### Given data

-- ==== Sys2Proof/Laws/EvSessions.lean ====
section
/-!
SUPPORT. The commands keep the invariants (Laws/Evolve.lean): the operations of Machine/Sessions.lean.
-/
namespace Sys2Proof.Machine

theorem State.beginClose_ev {z : State} (s : State) (n : Nat) (hs : Ev z s) : Ev z (State.beginClose s n) := by
  unfold State.beginClose
  repeat' first
    | with_reducible first | assumption | apply Ev.ite | apply State.setReg_ev
    | refine fun _ => ?_

theorem forceCloseEffect_ev {z : State} (v : Nat) (s : State) (hs : Ev z s) : Ev z (forceCloseEffect v s).st := by
  unfold forceCloseEffect
  repeat' first
    | with_reducible first | assumption | apply Ev.done | apply Res.done_ev | apply State.beginClose_ev

theorem execForceClose_ev {z : State} (w : SessionNo) (n : SessionNo) (s : State) (hs : Ev z s) : EvN z (execForceClose w n s) := by
  unfold execForceClose
  repeat' first
    | with_reducible first | assumption | apply EvN.next | apply EvN.res | apply State.hostWrite_ev | apply forceCloseEffect_ev

theorem execSessionIdleTimeout_ev {z : State} (n : SessionNo) (s : State) (hs : Ev z s) : EvN z (execSessionIdleTimeout n s) := by
  unfold execSessionIdleTimeout
  repeat' first
    | with_reducible first | assumption | apply EvN.done | apply Res.done_ev | apply State.beginClose_ev

theorem State.dropStagingsOf_ev {z : State} (s : State) (n : Nat) (hs : Ev z s) : Ev z (State.dropStagingsOf s n) := by
  unfold State.dropStagingsOf
  repeat' first
    | with_reducible first | assumption
    | refine fun _ => ?_
    | dsimp only
    | with_reducible apply Ev.upd

theorem State.freeSession_ev {z : State} (s : State) (n : Nat) (hs : Ev z s) : Ev z (State.freeSession s n) := by
  unfold State.freeSession
  repeat' first
    | with_reducible first | assumption | apply State.forAll_ev | apply State.dropStagingsOf_ev | apply State.resetReg_ev
    | refine fun _ => ?_
    | ((try lift_lets); intro u; first | (refine Ev.cut (z := z) u ?_ ?_; (subst u); rotate_left; clear_value u; intro _) | (refine Ev.cut (z := z) u.st ?_ ?_; (subst u); rotate_left; clear_value u; intro _) | (refine Ev.cut (z := z) u.1 ?_ ?_; (subst u); rotate_left; clear_value u; intro _) | ((have _ := fun x => u x); subst u) | clear_value u)
    | dsimp only
    | with_reducible apply Ev.upd

theorem execSessionCloseComplete_ev {z : State} (n : SessionNo) (s : State) (hs : Ev z s) : EvN z (execSessionCloseComplete n s) := by
  unfold execSessionCloseComplete
  repeat' first
    | with_reducible first | assumption | apply Ev.ite | apply Ev.ite_st | apply EvN.ite | apply EvN.done | apply EvN.next | apply EvN.res | apply State.forAll_ev | apply Res.done_ev | apply State.answerWatch_ev | apply State.freeSession_ev | apply State.reply_ev
    | refine fun _ => ?_
    | ((try lift_lets); intro u; first | (refine Ev.cut (z := z) u ?_ ?_; (subst u); rotate_left; clear_value u; intro _) | (refine Ev.cut (z := z) u.st ?_ ?_; (subst u); rotate_left; clear_value u; intro _) | (refine Ev.cut (z := z) u.1 ?_ ?_; (subst u); rotate_left; clear_value u; intro _) | ((have _ := fun x => u x); subst u) | clear_value u)
    | dsimp only
    | with_reducible apply Ev.upd

theorem execWatchTimeout_ev {z : State} (n : SessionNo) (tag : Nat) (s : State) (hs : Ev z s) : EvN z (execWatchTimeout n tag s) := by
  unfold execWatchTimeout
  repeat' first
    | with_reducible first | assumption | apply EvN.done | apply EvN.next | apply EvN.res | apply Res.done_ev | apply State.answerWatch_ev
    | refine fun _ => ?_
    | dsimp only
    | (with_reducible apply Ev.fst; assumption)
    | split

end Sys2Proof.Machine
end

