theorem State.windowClosed_ev {z : State} (s old : State) (hs : Ev z s) (hold : Ev z old) : Ev z (State.windowClosed s old) := by
  unfold State.windowClosed
  repeat' first
    | with_reducible first | assumption | apply State.when_ev | apply State.event_ev
    | refine fun _ => ?_
    | dsimp only

theorem State.islandReset_ev {z : State} (s : State) (cause : Nat) (hs : Ev z s) : Ev z (State.islandReset s cause) := by
  unfold State.islandReset
  repeat' first
    | with_reducible first | assumption | apply State.islandBegin_ev | apply State.islandCleared_ev | apply State.windowClosed_ev

theorem execIslandStart_ev {z : State} (byPin : Bool) (straps : Fin 8) (keyHeld firmwareOk : Bool) (s : State) (hs : Ev z s) : EvN z (execIslandStart byPin straps keyHeld firmwareOk s) := by
  unfold execIslandStart
  repeat' first
    | with_reducible first | assumption | apply Ev.ite | apply Ev.ite_st | apply EvN.ite | apply EvN.done | apply State.store_ev | apply Res.done_ev | apply State.islandBegin_ev | apply State.islandCleared_ev | apply State.setReg_ev | apply State.setTab_ev | apply State.windowClosed_ev
    | refine fun _ => ?_
    | ((try lift_lets); intro u; first | (refine Ev.cut (z := z) u ?_ ?_; (subst u); rotate_left; clear_value u; intro _) | (refine Ev.cut (z := z) u.st ?_ ?_; (subst u); rotate_left; clear_value u; intro _) | (refine Ev.cut (z := z) u.1 ?_ ?_; (subst u); rotate_left; clear_value u; intro _) | ((have _ := fun x => u x); subst u) | clear_value u)

theorem execIslandWatchdog_ev {z : State} (pc : Nat) (s : State) (hs : Ev z s) : EvN z (execIslandWatchdog pc s) := by
  unfold execIslandWatchdog
  repeat' first
    | with_reducible first | assumption | apply EvN.done | apply Res.done_ev | apply State.islandReset_ev | apply State.logFault_ev

theorem execVauxLost_ev {z : State} (s : State) (hs : Ev z s) : EvN z (execVauxLost s) := by
  unfold execVauxLost
  repeat' first
    | with_reducible first | assumption | apply EvN.done | apply Res.done_ev | apply State.islandCleared_ev

theorem startupCommandEffect_ev {z : State} (v : Nat) (s : State) (hs : Ev z s) : Ev z (startupCommandEffect v s).st := by
  unfold startupCommandEffect
  repeat' first
    | with_reducible first | assumption | apply Ev.ite | apply Ev.ite_st | apply Ev.done | apply Ev.fail | apply Res.done_ev | apply Res.fail_ev | apply State.startBegin_ev | apply State.wakeBegin_ev | apply State.warmReset_ev
    | refine fun _ => ?_

theorem protectedCommandEffect_ev {z : State} (v : Nat) (env : StartEnv) (s : State) (hs : Ev z s) : Ev z (protectedCommandEffect v env s).st := by
  unfold protectedCommandEffect
  repeat' first
    | with_reducible first | assumption | apply Ev.ite | apply Ev.ite_st | apply Ev.done | apply Ev.fail | apply Res.done_ev | apply Res.fail_ev | apply State.coldReset_ev | apply State.islandReset_ev | apply State.stepDown_ev
    | refine fun _ => ?_
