theorem State.lapse_ev {z : State} (s : State) (hs : Ev z s) : Ev z (State.lapse s) := by
  unfold State.lapse
  repeat' first
    | with_reducible first | assumption | apply State.when_ev | apply State.forAll_ev | apply State.discardFirmware_ev | apply State.discardImport_ev | apply State.discardPackage_ev
    | refine fun _ => ?_
    | ((try lift_lets); intro u; first | (refine Ev.cut (z := z) u ?_ ?_; (subst u); rotate_left; clear_value u; intro _) | (refine Ev.cut (z := z) u.st ?_ ?_; (subst u); rotate_left; clear_value u; intro _) | (refine Ev.cut (z := z) u.1 ?_ ?_; (subst u); rotate_left; clear_value u; intro _) | ((have _ := fun x => u x); subst u) | clear_value u)
    | dsimp only
    | with_reducible apply Ev.upd

theorem State.closePresence_ev {z : State} (s : State) (hs : Ev z s) : Ev z (State.closePresence s) := by
  unfold State.closePresence
  repeat' first
    | with_reducible first | assumption | apply Ev.ite | apply State.lapse_ev | apply State.securityEvent_ev | apply State.setReg_ev
    | refine fun _ => ?_

theorem execKeyAsserted_ev {z : State} (s : State) (hs : Ev z s) : EvN z (execKeyAsserted s) := by
  unfold execKeyAsserted
  repeat' first
    | with_reducible first | assumption | apply Ev.ite | apply Ev.ite_st | apply EvN.ite | apply EvN.done | apply EvN.next | apply EvN.res | apply State.when_ev | apply Res.done_ev | apply State.loadRemaining_ev | apply State.openPresence_ev | apply State.setReg_ev
    | refine fun _ => ?_
    | ((try lift_lets); intro u; first | (refine Ev.cut (z := z) u ?_ ?_; (subst u); rotate_left; clear_value u; intro _) | (refine Ev.cut (z := z) u.st ?_ ?_; (subst u); rotate_left; clear_value u; intro _) | (refine Ev.cut (z := z) u.1 ?_ ?_; (subst u); rotate_left; clear_value u; intro _) | ((have _ := fun x => u x); subst u) | clear_value u)
    | dsimp only

theorem execKeyReleased_ev {z : State} (s : State) (hs : Ev z s) : EvN z (execKeyReleased s) := by
  unfold execKeyReleased
  repeat' first
    | with_reducible first | assumption | apply Ev.ite | apply Ev.ite_st | apply EvN.ite | apply EvN.done | apply EvN.next | apply EvN.res | apply State.when_ev | apply Res.done_ev | apply State.closePresence_ev | apply State.setReg_ev
    | refine fun _ => ?_
    | ((try lift_lets); intro u; first | (refine Ev.cut (z := z) u ?_ ?_; (subst u); rotate_left; clear_value u; intro _) | (refine Ev.cut (z := z) u.st ?_ ?_; (subst u); rotate_left; clear_value u; intro _) | (refine Ev.cut (z := z) u.1 ?_ ?_; (subst u); rotate_left; clear_value u; intro _) | ((have _ := fun x => u x); subst u) | clear_value u)
    | dsimp only

theorem execPresenceWindowExpiry_ev {z : State} (s : State) (hs : Ev z s) : EvN z (execPresenceWindowExpiry s) := by
  unfold execPresenceWindowExpiry
  repeat' first
    | with_reducible first | assumption | apply Ev.ite | apply Ev.ite_st | apply EvN.ite | apply EvN.done | apply EvN.next | apply EvN.res | apply Res.done_ev | apply State.closePresence_ev
    | refine fun _ => ?_

theorem presenceCloseEffect_ev {z : State} (v : Nat) (s : State) (hs : Ev z s) : Ev z (presenceCloseEffect v s).st := by
  unfold presenceCloseEffect
  repeat' first
    | with_reducible first | assumption | apply Ev.done | apply State.when_ev | apply Res.done_ev | apply State.closePresence_ev
    | refine fun _ => ?_
    | dsimp only

theorem execPresenceClose_ev {z : State} (w : SessionNo) (s : State) (hs : Ev z s) : EvN z (execPresenceClose w s) := by
  unfold execPresenceClose
  repeat' first
    | with_reducible first | assumption | apply EvN.next | apply EvN.res | apply State.hostWrite_ev | apply presenceCloseEffect_ev

theorem State.setLife_ev {z : State} (s : State) (v : Nat) (hs : Ev z s) : Ev z (State.setLife s v) := by
  unfold State.setLife
  repeat' first
    | with_reducible first | assumption | apply State.bump_ev | apply State.securityEvent_ev | apply State.setReg_ev
    | ((try lift_lets); intro u; first | (refine Ev.cut (z := z) u ?_ ?_; (subst u); rotate_left; clear_value u; intro _) | (refine Ev.cut (z := z) u.st ?_ ?_; (subst u); rotate_left; clear_value u; intro _) | (refine Ev.cut (z := z) u.1 ?_ ?_; (subst u); rotate_left; clear_value u; intro _) | ((have _ := fun x => u x); subst u) | clear_value u)
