theorem State.setPartner_fw {z : State} {T : Nat} (hT : T ≤ 0x300000) (s : State) (v : Nat) (hs : Fw T z s) : Fw T z (State.setPartner s v) := by
  unfold State.setPartner
  repeat' first
    | with_reducible first | assumption | apply Fw.ite | apply State.when_fw | apply State.event_fw | apply State.setReg_fw | apply State.setTab_fw
    | refine fun _ => ?_
    | ((try lift_lets); intro u; first | (refine Fw.cut (T := T) (z := z) u ?_ ?_; (subst u); rotate_left; clear_value u; intro _) | (refine Fw.cut (T := T) (z := z) u.st ?_ ?_; (subst u); rotate_left; clear_value u; intro _) | (refine Fw.cut (T := T) (z := z) u.1 ?_ ?_; (subst u); rotate_left; clear_value u; intro _) | ((have _ := fun x => u x); subst u) | clear_value u)
    | dsimp only
    | (first | with_reducible exact Nat.le_trans hT (by decide) | (left; (try unfold laneKey); (try split) <;> simp only [Reg.DOVETAIL.ACTIVE, Reg.DOVETAIL.EVENTS, Reg.DOVETAIL.PARTNER_STATE, regKey] <;> omega) | ((try unfold laneKey); (try split) <;> simp only [Reg.DOVETAIL.ACTIVE, Reg.DOVETAIL.EVENTS, Reg.DOVETAIL.PARTNER_STATE, regKey] <;> omega) | omega | decide)

theorem State.refreshPartner_fw {z : State} {T : Nat} (hT : T ≤ 0x300000) (s : State) (hs : Fw T z s) : Fw T z (State.refreshPartner s) := by
  unfold State.refreshPartner
  repeat' first
    | with_reducible first | assumption | apply Fw.ite | apply State.setPartner_fw
    | refine fun _ => ?_
    | (first | with_reducible exact Nat.le_trans hT (by decide) | (left; (try unfold laneKey); (try split) <;> simp only [regKey] <;> omega) | ((try unfold laneKey); (try split) <;> simp only [regKey] <;> omega) | omega | decide)

theorem State.cutArrivals_fw {z : State} {T : Nat} (hT : T ≤ 0x300000) (s : State) (p : Nat) (hs : Fw T z s) : Fw T z (State.cutArrivals s p) := by
  unfold State.cutArrivals
  repeat' first
    | with_reducible first | assumption | apply Fw.ite | apply Fw.id | apply State.forAll_fw | apply Pass.stage_fw | apply State.countRx_fw | apply State.dropWhole_fw | apply State.endArrival_fw
    | refine fun _ => ?_
    | ((try lift_lets); intro u; first | (refine Fw.cut (T := T) (z := z) u ?_ ?_; (subst u); rotate_left; clear_value u; intro _) | (refine Fw.cut (T := T) (z := z) u.st ?_ ?_; (subst u); rotate_left; clear_value u; intro _) | (refine Fw.cut (T := T) (z := z) u.1 ?_ ?_; (subst u); rotate_left; clear_value u; intro _) | ((have _ := fun x => u x); subst u) | clear_value u)
    | dsimp only
    | (with_reducible apply Fw.fst; assumption)
    | split
    | (first | with_reducible exact Nat.le_trans hT (by decide) | (left; (try unfold laneKey); (try split) <;> simp only [regKey] <;> omega) | ((try unfold laneKey); (try split) <;> simp only [regKey] <;> omega) | omega | decide)
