theorem State.refreshResvTotals_kf {z : State} (s : State) (hs : Kf z s) : Kf z (State.refreshResvTotals s) := by
  unfold State.refreshResvTotals
  repeat' first
    | with_reducible first | assumption | apply State.forAll_kf | apply State.refreshResvPort_kf | apply State.setReg_kf
    | refine fun _ => ?_
    | ((try lift_lets); intro u; first | (refine Kf.cut (z := z) u ?_ ?_; (subst u); rotate_left; clear_value u; intro _) | (refine Kf.cut (z := z) u.st ?_ ?_; (subst u); rotate_left; clear_value u; intro _) | (refine Kf.cut (z := z) u.1 ?_ ?_; (subst u); rotate_left; clear_value u; intro _) | ((have _ := fun x => u x); subst u) | clear_value u)
    | dsimp only

theorem State.freeResv_kf {z : State} (s : State) (n : Nat) (hs : Kf z s) : Kf z (State.freeResv s n) := by
  unfold State.freeResv
  repeat' first
    | with_reducible first | assumption | apply State.forAll_kf | apply State.clearTabRange_kf | apply State.setTab_kf
    | refine fun _ => ?_
    | ((try lift_lets); intro u; first | (refine Kf.cut (z := z) u ?_ ?_; (subst u); rotate_left; clear_value u; intro _) | (refine Kf.cut (z := z) u.st ?_ ?_; (subst u); rotate_left; clear_value u; intro _) | (refine Kf.cut (z := z) u.1 ?_ ?_; (subst u); rotate_left; clear_value u; intro _) | ((have _ := fun x => u x); subst u) | clear_value u)
    | dsimp only
    | with_reducible apply Kf.upd

theorem State.storeHeld_kf {z : State} (s : State) (f : Finding) (hs : Kf z s) : Kf z (State.storeHeld s f) := by
  unfold State.storeHeld
  repeat' first
    | with_reducible first | assumption | apply State.setTab_kf

theorem State.storeBounds_kf {z : State} (s : State) (from' : Nat) (f : Finding) (hs : Kf z s) : Kf z (State.storeBounds s from' f) := by
  unfold State.storeBounds
  repeat' first
    | with_reducible first | assumption | apply State.when_kf | apply State.forAll_kf | apply State.clearTabRange_kf | apply State.setTab_kf
    | refine fun _ => ?_
    | ((try lift_lets); intro u; first | (refine Kf.cut (z := z) u ?_ ?_; (subst u); rotate_left; clear_value u; intro _) | (refine Kf.cut (z := z) u.st ?_ ?_; (subst u); rotate_left; clear_value u; intro _) | (refine Kf.cut (z := z) u.1 ?_ ?_; (subst u); rotate_left; clear_value u; intro _) | ((have _ := fun x => u x); subst u) | clear_value u)
    | dsimp only
    | with_reducible apply Kf.upd

theorem State.storeWorstQ_kf {z : State} (s : State) (fs : List Finding) (hs : Kf z s) : Kf z (State.storeWorstQ s fs) := by
  unfold State.storeWorstQ
  repeat' first
    | with_reducible first | assumption | apply State.forAll_kf | apply State.setReg_kf
    | refine fun _ => ?_
    | ((try lift_lets); intro u; first | (refine Kf.cut (z := z) u ?_ ?_; (subst u); rotate_left; clear_value u; intro _) | (refine Kf.cut (z := z) u.st ?_ ?_; (subst u); rotate_left; clear_value u; intro _) | (refine Kf.cut (z := z) u.1 ?_ ?_; (subst u); rotate_left; clear_value u; intro _) | ((have _ := fun x => u x); subst u) | clear_value u)
    | dsimp only

theorem State.refreshBounds_kf {z : State} (s : State) (from' : Nat) (hs : Kf z s) : Kf z (State.refreshBounds s from') := by
  unfold State.refreshBounds
  repeat' first
    | with_reducible first | assumption | apply State.when_kf | apply State.forAll_kf | apply State.refreshResvTotals_kf | apply State.storeBounds_kf | apply State.storeHeld_kf | apply State.storeWorstQ_kf
    | refine fun _ => ?_
    | dsimp only
    | (with_reducible apply Kf.fst; assumption)
    | split

theorem State.drainResvs_kf {z : State} (s : State) (hs : Kf z s) : Kf z (State.drainResvs s) := by
  unfold State.drainResvs
  repeat' first
    | with_reducible first | assumption | apply Kf.ite | apply State.forAll_kf | apply State.freeResv_kf | apply State.refreshBounds_kf | apply State.refreshResvTotals_kf
    | refine fun _ => ?_
    | ((try lift_lets); intro u; first | (refine Kf.cut (z := z) u ?_ ?_; (subst u); rotate_left; clear_value u; intro _) | (refine Kf.cut (z := z) u.st ?_ ?_; (subst u); rotate_left; clear_value u; intro _) | (refine Kf.cut (z := z) u.1 ?_ ?_; (subst u); rotate_left; clear_value u; intro _) | ((have _ := fun x => u x); subst u) | clear_value u)
    | dsimp only
    | with_reducible apply Kf.upd

theorem State.macSent_kf {z : State} (s : State) (p n : Nat) (hs : Kf z s) : Kf z (State.macSent s p n) := by
  unfold State.macSent
  repeat' first
    | with_reducible first | assumption | apply State.count_kf

theorem State.setDrrActive_kf {z : State} (s : State) (p : Nat) (l : List Nat) (hs : Kf z s) : Kf z (State.setDrrActive s p l) := by
  unfold State.setDrrActive
  repeat' first
    | with_reducible first | assumption
    | refine fun _ => ?_
    | dsimp only
    | with_reducible apply Kf.upd

theorem State.setDeficit_kf {z : State} (s : State) (p q v : Nat) (hs : Kf z s) : Kf z (State.setDeficit s p q v) := by
  unfold State.setDeficit
  repeat' first
    | with_reducible first | assumption | apply State.setReg_kf

theorem State.leaveDrr_kf {z : State} (s : State) (p q : Nat) (hs : Kf z s) : Kf z (State.leaveDrr s p q) := by
  unfold State.leaveDrr
  repeat' first
    | with_reducible first | assumption | apply Kf.ite | apply State.when_kf | apply State.setDeficit_kf | apply State.setDrrActive_kf | apply State.setTab_kf
    | refine fun _ => ?_
    | ((try lift_lets); intro u; first | (refine Kf.cut (z := z) u ?_ ?_; (subst u); rotate_left; clear_value u; intro _) | (refine Kf.cut (z := z) u.st ?_ ?_; (subst u); rotate_left; clear_value u; intro _) | (refine Kf.cut (z := z) u.1 ?_ ?_; (subst u); rotate_left; clear_value u; intro _) | ((have _ := fun x => u x); subst u) | clear_value u)
    | dsimp only
    | with_reducible apply Kf.upd

theorem State.enterDrr_kf {z : State} (s : State) (p q : Nat) (hs : Kf z s) : Kf z (State.enterDrr s p q) := by
  unfold State.enterDrr
  repeat' first
    | with_reducible first | assumption | apply Kf.ite | apply State.when_kf | apply State.setDrrActive_kf | apply State.setTab_kf
    | refine fun _ => ?_
    | ((try lift_lets); intro u; first | (refine Kf.cut (z := z) u ?_ ?_; (subst u); rotate_left; clear_value u; intro _) | (refine Kf.cut (z := z) u.st ?_ ?_; (subst u); rotate_left; clear_value u; intro _) | (refine Kf.cut (z := z) u.1 ?_ ?_; (subst u); rotate_left; clear_value u; intro _) | ((have _ := fun x => u x); subst u) | clear_value u)
    | dsimp only

theorem State.settleQueue_kf {z : State} (s : State) (p q : Nat) (hs : Kf z s) : Kf z (State.settleQueue s p q) := by
  unfold State.settleQueue
  repeat' first
    | with_reducible first | assumption | apply Kf.ite | apply State.leaveDrr_kf
    | refine fun _ => ?_

theorem State.setFifo_kf {z : State} (s : State) (i : Nat) (l : List Nat) (hs : Kf z s) : Kf z (State.setFifo s i l) := by
  unfold State.setFifo
  repeat' first
    | with_reducible first | assumption
    | refine fun _ => ?_
    | dsimp only
    | with_reducible apply Kf.upd

theorem State.pullStream_kf {z : State} (s : State) (t n : Nat) (hs : Kf z s) : Kf z (State.pullStream s t n) := by
  induction n generalizing s with
  | zero => exact hs
  | succ n ih =>
    unfold State.pullStream
    repeat' first
      | with_reducible first | assumption | apply Kf.ite | apply ih | apply State.setTab_kf | apply State.setFifo_kf
      | refine fun _ => ?_
      | ((try lift_lets); intro u; first | (refine Kf.cut (z := z) u ?_ ?_; (subst u); rotate_left; clear_value u; intro _) | (refine Kf.cut (z := z) u.st ?_ ?_; (subst u); rotate_left; clear_value u; intro _) | (refine Kf.cut (z := z) u.1 ?_ ?_; (subst u); rotate_left; clear_value u; intro _) | ((have _ := fun x => u x); subst u) | clear_value u)
      | dsimp only
      | (with_reducible apply Kf.fst; assumption)
      | split

theorem State.pushPostcard_kf {z : State} (s : State) (i rec : Nat) (hs : Kf z s) : Kf z (State.pushPostcard s i rec) := by
  unfold State.pushPostcard
  repeat' first
    | with_reducible first | assumption | apply Kf.ite | apply State.bump_kf | apply State.count_kf | apply State.event_kf | apply State.pullStream_kf | apply State.setFifo_kf | apply State.setTab_kf
    | refine fun _ => ?_
    | ((try lift_lets); intro u; first | (refine Kf.cut (z := z) u ?_ ?_; (subst u); rotate_left; clear_value u; intro _) | (refine Kf.cut (z := z) u.st ?_ ?_; (subst u); rotate_left; clear_value u; intro _) | (refine Kf.cut (z := z) u.1 ?_ ?_; (subst u); rotate_left; clear_value u; intro _) | ((have _ := fun x => u x); subst u) | clear_value u)

theorem State.framePostcard_kf {z : State} (s : State) (f : Frame) (port outcome reason : Nat) (hs : Kf z s) : Kf z (State.framePostcard s f port outcome reason) := by
  unfold State.framePostcard
  repeat' first
    | with_reducible first | assumption | apply State.when_kf | apply State.pushPostcard_kf
    | refine fun _ => ?_
    | dsimp only

theorem State.resvCounted_kf {z : State} (s : State) (n k amt : Nat) (hs : Kf z s) : Kf z (State.resvCounted s n k amt) := by
  unfold State.resvCounted
  repeat' first
    | with_reducible first | assumption | apply State.setTab_kf

theorem State.uncovered_kf {z : State} (s : State) (f : Frame) (copies : Nat) (hs : Kf z s) : Kf z (State.uncovered s f copies) := by
  unfold State.uncovered
  repeat' first
    | with_reducible first | assumption | apply State.resvCounted_kf
    | dsimp only
    | (with_reducible apply Kf.fst; assumption)
    | split

theorem State.breach_kf {z : State} (s : State) (f : Frame) (n port ts d : Nat) (hs : Kf z s) : Kf z (State.breach s f n port ts d) := by
  unfold State.breach
  repeat' first
    | with_reducible first | assumption | apply State.logFault_kf | apply State.resvCounted_kf | apply State.setCause_kf | apply State.trigger_kf
    | ((try lift_lets); intro u; first | (refine Kf.cut (z := z) u ?_ ?_; (subst u); rotate_left; clear_value u; intro _) | (refine Kf.cut (z := z) u.st ?_ ?_; (subst u); rotate_left; clear_value u; intro _) | (refine Kf.cut (z := z) u.1 ?_ ?_; (subst u); rotate_left; clear_value u; intro _) | ((have _ := fun x => u x); subst u) | clear_value u)

theorem State.dropInResv_kf {z : State} (s : State) (f : Frame) (reason : Nat) (hs : Kf z s) : Kf z (State.dropInResv s f reason) := by
  unfold State.dropInResv
  repeat' first
    | with_reducible first | assumption | apply Kf.ite | apply State.forAll_kf | apply State.breach_kf | apply State.resvCounted_kf | apply State.uncovered_kf
    | refine fun _ => ?_
    | dsimp only
    | (with_reducible apply Kf.fst; assumption)
    | split

theorem State.sendPfc_kf {z : State} (s : State) (p i time : Nat) (hs : Kf z s) : Kf z (State.sendPfc s p i time) := by
  unfold State.sendPfc
  repeat' first
    | with_reducible first | assumption | apply Kf.ite | apply State.count_kf | apply State.emit_kf | apply State.macSent_kf
    | refine fun _ => ?_
    | ((try lift_lets); intro u; first | (refine Kf.cut (z := z) u ?_ ?_; (subst u); rotate_left; clear_value u; intro _) | (refine Kf.cut (z := z) u.st ?_ ?_; (subst u); rotate_left; clear_value u; intro _) | (refine Kf.cut (z := z) u.1 ?_ ?_; (subst u); rotate_left; clear_value u; intro _) | ((have _ := fun x => u x); subst u) | clear_value u)
    | dsimp only

theorem State.pfcCheck_kf {z : State} (s : State) (p : Nat) (hs : Kf z s) : Kf z (State.pfcCheck s p) := by
  unfold State.pfcCheck
  repeat' first
    | with_reducible first | assumption | apply Kf.ite | apply State.forAll_kf | apply State.sendPfc_kf | apply State.setReg_kf
    | refine fun _ => ?_
    | ((try lift_lets); intro u; first | (refine Kf.cut (z := z) u ?_ ?_; (subst u); rotate_left; clear_value u; intro _) | (refine Kf.cut (z := z) u.st ?_ ?_; (subst u); rotate_left; clear_value u; intro _) | (refine Kf.cut (z := z) u.1 ?_ ?_; (subst u); rotate_left; clear_value u; intro _) | ((have _ := fun x => u x); subst u) | clear_value u)
    | dsimp only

######

What needs to be done
Each line of the entries above that contains "refreshPartner" is to be copied.

Finished exercise
theorem State.refreshPartner_fw {z : State} {T : Nat} (hT : T ≤ 0x300000) (s : State) (hs : Fw T z s) : Fw T z (State.refreshPartner s) := by
  unfold State.refreshPartner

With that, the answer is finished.